Stored items>

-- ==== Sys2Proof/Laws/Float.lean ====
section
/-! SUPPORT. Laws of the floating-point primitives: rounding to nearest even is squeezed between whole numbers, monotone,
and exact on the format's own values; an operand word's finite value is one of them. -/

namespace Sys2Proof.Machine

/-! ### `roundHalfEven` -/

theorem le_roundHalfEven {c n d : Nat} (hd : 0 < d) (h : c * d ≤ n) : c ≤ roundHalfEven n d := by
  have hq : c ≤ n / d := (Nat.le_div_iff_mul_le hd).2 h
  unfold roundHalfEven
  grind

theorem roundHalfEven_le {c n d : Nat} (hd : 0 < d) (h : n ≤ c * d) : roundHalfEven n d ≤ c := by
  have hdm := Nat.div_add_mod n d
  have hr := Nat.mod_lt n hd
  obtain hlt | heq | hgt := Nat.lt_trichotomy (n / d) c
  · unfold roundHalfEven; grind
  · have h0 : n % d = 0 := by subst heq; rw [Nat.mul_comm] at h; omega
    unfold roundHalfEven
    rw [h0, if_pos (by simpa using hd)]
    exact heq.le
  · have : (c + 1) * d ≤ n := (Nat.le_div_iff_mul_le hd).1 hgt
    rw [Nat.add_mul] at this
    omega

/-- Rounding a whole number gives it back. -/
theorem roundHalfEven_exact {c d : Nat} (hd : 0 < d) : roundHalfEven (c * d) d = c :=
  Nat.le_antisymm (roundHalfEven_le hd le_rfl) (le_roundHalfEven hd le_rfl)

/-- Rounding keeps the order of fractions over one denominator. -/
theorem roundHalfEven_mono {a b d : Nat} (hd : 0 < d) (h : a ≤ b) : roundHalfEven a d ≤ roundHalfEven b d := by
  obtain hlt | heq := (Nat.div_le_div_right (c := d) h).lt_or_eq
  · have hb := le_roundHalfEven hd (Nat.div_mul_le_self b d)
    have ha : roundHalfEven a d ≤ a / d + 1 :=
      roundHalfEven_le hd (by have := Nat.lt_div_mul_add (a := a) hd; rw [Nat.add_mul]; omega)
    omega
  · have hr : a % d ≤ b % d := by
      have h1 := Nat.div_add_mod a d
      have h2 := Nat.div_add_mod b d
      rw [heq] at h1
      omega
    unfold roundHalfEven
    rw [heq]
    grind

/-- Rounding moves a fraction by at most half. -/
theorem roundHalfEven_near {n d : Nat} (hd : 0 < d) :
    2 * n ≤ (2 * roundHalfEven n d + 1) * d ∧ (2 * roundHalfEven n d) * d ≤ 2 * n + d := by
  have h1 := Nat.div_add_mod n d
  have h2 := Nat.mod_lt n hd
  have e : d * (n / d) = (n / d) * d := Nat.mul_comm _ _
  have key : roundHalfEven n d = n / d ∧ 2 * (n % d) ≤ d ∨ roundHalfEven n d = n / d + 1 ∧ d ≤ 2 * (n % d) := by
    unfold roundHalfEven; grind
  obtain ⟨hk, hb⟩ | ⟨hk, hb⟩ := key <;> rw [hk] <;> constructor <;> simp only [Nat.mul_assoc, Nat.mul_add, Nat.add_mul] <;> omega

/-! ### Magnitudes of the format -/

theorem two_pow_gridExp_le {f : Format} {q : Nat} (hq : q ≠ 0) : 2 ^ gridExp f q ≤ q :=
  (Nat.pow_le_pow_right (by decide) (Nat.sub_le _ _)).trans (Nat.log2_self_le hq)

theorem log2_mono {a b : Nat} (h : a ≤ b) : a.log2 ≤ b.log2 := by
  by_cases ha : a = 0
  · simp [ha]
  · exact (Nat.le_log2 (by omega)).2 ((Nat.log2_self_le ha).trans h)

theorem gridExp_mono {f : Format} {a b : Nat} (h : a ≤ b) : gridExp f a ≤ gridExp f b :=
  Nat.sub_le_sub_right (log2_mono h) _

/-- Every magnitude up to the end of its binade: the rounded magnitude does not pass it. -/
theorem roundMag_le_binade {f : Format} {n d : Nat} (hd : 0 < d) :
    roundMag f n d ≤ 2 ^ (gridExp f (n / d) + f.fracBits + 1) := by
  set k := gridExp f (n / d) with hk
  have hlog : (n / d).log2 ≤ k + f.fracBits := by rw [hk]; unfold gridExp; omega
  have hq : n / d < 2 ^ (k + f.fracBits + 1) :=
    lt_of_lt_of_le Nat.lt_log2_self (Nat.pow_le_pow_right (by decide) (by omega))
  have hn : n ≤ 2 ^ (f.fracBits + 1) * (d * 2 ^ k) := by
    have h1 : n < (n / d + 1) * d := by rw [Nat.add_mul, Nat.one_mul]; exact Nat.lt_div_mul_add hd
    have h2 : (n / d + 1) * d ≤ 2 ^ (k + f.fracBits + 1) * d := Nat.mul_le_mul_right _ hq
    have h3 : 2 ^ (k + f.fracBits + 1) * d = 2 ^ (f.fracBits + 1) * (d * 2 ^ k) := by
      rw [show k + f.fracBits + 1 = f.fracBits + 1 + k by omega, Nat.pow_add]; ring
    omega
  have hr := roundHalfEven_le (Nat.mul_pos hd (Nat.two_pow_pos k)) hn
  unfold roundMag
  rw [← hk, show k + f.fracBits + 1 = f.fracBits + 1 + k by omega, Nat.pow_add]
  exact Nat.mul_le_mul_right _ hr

Directions>
Every line with "trans" in it should be copied from the entries above.

Result of this exercise>
  (Nat.pow_le_pow_right (by decide) (Nat.sub_le _ _)).trans (Nat.log2_self_le hq)
  · exact (Nat.le_log2 (by omega)).2 ((Nat.log2_self_le ha).trans h)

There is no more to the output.